Extracted records:
******

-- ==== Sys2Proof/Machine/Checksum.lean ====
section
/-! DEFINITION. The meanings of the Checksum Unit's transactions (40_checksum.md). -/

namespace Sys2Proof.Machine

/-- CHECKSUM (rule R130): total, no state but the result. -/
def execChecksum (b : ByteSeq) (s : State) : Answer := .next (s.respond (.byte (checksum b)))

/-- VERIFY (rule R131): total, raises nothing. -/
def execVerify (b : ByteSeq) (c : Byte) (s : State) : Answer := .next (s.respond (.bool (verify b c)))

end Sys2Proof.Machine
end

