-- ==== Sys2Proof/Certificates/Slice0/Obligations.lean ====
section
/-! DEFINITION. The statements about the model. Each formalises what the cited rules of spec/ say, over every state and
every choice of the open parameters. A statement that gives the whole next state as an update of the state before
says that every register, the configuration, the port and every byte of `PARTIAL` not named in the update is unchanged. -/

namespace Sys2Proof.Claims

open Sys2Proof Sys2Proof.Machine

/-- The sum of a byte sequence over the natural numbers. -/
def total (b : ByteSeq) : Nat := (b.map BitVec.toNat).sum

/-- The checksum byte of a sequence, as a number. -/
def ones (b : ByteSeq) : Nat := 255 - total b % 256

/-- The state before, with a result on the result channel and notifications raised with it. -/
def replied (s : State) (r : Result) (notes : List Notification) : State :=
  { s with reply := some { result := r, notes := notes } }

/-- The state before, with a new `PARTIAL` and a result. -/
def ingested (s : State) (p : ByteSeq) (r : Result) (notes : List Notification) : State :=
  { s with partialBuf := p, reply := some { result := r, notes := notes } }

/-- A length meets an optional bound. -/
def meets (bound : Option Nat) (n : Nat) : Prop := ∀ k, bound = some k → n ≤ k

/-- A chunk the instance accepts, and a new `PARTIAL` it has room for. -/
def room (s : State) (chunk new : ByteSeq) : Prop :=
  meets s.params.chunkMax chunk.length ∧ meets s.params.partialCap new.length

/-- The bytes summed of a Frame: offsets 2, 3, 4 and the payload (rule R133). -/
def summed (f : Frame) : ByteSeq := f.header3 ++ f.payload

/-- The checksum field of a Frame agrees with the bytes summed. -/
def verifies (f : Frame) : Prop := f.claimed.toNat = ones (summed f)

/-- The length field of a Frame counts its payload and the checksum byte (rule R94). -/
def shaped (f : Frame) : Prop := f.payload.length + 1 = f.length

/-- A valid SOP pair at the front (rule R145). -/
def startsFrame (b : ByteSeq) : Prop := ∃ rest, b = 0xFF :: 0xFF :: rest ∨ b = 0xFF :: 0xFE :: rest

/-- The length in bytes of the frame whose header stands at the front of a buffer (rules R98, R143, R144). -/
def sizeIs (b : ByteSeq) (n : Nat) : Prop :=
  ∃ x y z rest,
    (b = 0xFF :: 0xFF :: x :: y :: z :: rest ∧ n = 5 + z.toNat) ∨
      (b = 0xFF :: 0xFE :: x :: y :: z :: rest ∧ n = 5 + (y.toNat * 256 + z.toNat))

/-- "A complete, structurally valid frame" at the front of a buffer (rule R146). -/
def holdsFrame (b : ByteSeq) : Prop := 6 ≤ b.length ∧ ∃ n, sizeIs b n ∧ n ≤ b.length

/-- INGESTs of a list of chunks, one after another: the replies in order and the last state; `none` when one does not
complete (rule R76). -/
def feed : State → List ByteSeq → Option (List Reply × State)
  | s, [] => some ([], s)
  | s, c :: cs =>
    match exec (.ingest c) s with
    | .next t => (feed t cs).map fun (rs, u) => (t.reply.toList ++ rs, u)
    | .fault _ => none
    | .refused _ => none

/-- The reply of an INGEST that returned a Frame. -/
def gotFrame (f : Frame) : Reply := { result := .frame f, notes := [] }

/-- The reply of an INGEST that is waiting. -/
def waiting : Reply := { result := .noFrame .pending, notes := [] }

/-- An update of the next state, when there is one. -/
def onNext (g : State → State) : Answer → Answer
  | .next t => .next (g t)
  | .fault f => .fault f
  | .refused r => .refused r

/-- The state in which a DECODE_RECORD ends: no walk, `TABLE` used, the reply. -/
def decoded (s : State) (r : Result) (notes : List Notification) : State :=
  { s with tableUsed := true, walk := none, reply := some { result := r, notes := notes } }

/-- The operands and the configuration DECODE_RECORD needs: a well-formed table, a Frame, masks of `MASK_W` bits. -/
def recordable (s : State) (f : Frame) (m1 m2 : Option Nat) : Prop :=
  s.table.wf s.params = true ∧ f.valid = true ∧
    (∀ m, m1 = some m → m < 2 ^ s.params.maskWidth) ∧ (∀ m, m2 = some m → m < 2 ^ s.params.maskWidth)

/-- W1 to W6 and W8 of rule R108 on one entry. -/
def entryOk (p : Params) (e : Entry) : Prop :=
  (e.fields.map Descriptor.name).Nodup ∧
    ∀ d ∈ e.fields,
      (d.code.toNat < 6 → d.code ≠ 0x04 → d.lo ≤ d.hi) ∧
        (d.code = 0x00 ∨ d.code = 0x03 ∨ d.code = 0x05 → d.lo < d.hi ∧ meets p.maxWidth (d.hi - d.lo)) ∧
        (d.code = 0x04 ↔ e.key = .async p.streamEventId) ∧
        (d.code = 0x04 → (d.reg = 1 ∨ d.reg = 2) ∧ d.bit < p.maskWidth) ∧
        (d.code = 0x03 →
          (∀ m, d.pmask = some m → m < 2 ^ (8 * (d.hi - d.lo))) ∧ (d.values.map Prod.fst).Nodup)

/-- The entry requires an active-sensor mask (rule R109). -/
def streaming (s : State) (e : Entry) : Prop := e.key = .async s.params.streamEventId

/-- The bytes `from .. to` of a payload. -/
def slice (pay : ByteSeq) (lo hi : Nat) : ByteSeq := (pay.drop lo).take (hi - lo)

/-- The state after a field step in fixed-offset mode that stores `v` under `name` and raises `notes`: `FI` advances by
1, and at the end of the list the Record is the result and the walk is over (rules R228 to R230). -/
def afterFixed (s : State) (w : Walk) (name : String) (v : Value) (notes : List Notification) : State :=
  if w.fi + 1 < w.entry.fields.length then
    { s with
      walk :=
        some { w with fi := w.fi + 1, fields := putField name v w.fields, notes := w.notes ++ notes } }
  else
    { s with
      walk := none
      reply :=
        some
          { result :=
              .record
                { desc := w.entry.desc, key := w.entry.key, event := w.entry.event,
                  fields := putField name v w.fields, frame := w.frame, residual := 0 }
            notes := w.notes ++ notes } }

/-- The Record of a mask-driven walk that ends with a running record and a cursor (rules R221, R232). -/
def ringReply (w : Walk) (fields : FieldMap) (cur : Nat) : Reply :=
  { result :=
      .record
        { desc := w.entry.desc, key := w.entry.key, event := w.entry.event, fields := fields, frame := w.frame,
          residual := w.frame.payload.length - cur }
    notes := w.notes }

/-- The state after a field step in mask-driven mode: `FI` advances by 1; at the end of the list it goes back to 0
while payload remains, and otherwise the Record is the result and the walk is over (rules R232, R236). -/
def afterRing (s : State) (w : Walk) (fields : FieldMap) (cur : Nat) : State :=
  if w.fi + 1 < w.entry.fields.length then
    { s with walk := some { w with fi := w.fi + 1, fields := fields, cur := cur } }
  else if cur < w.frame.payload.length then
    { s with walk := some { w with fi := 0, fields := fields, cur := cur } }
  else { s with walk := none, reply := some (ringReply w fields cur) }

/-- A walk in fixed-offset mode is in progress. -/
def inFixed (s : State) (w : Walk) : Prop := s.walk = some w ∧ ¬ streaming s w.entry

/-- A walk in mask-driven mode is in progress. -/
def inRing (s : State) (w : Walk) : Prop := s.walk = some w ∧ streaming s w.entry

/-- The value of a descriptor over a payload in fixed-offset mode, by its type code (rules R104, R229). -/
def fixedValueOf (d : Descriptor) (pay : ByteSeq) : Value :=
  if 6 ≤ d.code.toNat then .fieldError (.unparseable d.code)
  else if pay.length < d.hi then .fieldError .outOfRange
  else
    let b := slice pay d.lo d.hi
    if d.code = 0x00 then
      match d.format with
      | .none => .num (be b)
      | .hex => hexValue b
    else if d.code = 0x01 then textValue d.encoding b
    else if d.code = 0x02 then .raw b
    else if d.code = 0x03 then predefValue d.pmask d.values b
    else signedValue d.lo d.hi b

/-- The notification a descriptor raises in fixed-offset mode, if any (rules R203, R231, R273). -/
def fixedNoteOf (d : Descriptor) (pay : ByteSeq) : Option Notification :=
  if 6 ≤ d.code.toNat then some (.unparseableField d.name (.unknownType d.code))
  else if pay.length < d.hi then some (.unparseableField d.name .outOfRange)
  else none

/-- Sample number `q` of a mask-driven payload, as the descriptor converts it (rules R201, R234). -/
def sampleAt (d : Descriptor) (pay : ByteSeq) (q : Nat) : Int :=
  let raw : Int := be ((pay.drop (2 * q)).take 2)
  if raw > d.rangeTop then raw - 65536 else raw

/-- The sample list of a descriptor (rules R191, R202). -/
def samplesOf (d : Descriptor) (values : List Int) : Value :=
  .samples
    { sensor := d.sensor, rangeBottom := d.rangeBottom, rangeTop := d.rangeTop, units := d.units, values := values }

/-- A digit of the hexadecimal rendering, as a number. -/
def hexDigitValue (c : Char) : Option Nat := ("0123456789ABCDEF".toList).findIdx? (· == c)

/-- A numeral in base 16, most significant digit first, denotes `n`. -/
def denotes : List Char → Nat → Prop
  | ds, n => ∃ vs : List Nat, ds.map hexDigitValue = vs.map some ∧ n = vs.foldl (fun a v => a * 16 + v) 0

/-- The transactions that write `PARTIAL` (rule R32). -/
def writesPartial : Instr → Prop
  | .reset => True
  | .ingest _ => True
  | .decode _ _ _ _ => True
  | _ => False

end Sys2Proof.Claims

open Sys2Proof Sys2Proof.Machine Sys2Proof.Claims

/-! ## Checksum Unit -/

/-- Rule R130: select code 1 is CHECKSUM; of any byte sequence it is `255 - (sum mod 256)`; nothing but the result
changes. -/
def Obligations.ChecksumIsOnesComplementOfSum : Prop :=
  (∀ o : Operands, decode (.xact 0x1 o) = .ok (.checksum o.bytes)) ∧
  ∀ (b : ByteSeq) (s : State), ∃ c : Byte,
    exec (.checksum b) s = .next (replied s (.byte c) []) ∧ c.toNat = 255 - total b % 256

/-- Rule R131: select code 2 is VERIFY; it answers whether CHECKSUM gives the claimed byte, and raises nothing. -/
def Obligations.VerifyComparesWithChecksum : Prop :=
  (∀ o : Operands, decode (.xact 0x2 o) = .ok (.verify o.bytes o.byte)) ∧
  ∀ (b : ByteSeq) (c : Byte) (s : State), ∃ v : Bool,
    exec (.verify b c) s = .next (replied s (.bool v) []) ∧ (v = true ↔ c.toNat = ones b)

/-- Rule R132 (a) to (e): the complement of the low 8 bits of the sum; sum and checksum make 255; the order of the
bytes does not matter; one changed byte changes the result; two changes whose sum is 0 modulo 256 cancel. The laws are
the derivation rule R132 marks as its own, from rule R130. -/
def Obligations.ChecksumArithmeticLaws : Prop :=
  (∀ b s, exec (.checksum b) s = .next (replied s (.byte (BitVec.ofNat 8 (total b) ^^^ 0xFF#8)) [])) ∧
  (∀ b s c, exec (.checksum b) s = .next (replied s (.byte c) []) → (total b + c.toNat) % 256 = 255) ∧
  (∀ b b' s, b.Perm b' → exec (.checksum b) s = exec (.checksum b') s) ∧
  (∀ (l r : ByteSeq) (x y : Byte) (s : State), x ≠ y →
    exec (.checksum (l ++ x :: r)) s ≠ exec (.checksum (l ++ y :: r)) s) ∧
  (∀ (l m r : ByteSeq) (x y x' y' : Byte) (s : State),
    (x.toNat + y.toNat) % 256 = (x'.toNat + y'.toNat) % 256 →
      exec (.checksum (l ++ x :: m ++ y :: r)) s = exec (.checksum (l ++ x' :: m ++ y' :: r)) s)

******

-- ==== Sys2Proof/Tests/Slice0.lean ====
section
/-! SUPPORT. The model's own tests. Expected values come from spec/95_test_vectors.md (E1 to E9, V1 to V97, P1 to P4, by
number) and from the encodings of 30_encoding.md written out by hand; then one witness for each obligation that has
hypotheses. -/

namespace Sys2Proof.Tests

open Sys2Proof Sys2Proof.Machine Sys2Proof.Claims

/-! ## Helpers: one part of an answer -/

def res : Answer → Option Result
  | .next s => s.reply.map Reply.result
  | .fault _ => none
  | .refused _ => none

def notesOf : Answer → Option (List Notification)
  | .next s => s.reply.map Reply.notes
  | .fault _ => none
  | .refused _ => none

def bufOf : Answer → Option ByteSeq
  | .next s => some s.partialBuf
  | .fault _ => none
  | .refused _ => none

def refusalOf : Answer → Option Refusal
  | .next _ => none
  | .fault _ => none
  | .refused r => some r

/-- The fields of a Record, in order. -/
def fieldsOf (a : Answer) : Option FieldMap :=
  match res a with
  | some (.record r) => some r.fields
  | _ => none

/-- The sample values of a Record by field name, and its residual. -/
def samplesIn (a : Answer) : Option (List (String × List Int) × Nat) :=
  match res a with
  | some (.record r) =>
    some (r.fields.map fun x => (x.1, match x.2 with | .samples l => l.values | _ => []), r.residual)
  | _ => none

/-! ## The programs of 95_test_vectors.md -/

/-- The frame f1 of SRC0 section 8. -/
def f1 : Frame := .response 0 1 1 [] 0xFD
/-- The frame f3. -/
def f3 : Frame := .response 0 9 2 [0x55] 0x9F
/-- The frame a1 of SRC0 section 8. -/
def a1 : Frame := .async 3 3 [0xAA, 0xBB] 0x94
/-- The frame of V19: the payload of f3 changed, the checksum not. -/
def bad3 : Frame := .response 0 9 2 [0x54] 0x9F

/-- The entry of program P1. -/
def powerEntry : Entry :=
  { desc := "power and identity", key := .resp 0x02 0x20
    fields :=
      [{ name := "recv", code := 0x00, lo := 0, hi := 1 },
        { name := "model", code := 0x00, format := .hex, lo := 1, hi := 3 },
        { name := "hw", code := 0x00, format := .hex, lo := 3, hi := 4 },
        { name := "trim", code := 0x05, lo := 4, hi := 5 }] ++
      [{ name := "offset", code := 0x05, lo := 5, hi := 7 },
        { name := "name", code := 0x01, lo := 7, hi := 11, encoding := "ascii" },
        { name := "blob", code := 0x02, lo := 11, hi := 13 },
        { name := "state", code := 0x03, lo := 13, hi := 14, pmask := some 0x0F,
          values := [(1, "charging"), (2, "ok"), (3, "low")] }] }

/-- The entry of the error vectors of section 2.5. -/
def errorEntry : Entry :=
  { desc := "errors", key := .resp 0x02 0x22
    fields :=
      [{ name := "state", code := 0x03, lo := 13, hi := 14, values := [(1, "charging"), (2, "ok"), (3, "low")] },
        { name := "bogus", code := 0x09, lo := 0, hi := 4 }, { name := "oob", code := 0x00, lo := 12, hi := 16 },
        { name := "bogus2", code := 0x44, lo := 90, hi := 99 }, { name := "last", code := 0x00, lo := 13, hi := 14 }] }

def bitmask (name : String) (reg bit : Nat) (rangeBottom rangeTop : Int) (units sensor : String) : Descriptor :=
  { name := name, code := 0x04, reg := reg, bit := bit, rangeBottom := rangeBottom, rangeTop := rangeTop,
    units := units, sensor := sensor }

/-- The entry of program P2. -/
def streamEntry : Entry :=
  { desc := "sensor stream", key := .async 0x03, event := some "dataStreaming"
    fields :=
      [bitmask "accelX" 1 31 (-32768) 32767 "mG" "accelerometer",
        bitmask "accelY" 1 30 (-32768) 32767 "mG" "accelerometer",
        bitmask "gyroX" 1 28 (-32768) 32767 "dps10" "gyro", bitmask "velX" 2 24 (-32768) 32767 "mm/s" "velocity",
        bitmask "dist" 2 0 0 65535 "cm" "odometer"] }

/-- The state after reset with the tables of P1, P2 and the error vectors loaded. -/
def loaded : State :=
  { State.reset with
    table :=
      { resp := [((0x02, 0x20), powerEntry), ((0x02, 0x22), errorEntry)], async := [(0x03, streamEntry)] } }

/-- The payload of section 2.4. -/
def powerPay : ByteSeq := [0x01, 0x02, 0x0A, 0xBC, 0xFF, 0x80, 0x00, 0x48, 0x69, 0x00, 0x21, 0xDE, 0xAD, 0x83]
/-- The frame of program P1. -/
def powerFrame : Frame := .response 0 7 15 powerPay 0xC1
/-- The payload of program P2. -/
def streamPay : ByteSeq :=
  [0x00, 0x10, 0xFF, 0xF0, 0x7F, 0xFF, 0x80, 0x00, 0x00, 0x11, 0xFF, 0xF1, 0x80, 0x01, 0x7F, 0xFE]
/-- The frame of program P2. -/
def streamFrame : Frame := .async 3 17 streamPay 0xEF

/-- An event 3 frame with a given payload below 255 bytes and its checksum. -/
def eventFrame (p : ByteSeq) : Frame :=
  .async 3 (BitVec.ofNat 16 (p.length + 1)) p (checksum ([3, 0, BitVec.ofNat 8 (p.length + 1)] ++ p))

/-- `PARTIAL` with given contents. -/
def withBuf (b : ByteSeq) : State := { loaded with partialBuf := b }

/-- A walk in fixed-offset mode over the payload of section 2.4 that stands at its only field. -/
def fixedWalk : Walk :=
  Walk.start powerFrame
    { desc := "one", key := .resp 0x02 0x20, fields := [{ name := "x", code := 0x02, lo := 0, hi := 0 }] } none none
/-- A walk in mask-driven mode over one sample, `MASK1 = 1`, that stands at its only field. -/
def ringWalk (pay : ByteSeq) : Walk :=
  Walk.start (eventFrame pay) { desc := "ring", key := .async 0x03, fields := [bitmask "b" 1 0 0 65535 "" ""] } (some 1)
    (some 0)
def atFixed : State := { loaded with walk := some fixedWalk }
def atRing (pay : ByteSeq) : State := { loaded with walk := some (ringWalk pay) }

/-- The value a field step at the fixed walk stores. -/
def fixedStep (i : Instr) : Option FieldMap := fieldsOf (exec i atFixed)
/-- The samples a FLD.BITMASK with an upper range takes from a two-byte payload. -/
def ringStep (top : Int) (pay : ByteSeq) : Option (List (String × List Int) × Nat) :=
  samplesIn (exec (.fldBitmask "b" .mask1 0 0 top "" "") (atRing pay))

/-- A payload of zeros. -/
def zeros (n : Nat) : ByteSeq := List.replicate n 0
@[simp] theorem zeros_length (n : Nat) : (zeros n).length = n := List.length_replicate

******

Task item: Among the entries above, find the line with "else if pay.length < d.hi then .fieldError" and the line with "else if d.code = 0x01"; give again exactly these two lines and all lines between them.

Solution to the problem:
  else if pay.length < d.hi then .fieldError .outOfRange
  else
    let b := slice pay d.lo d.hi
    if d.code = 0x00 then
      match d.format with
      | .none => .num (be b)
      | .hex => hexValue b
    else if d.code = 0x01 then textValue d.encoding b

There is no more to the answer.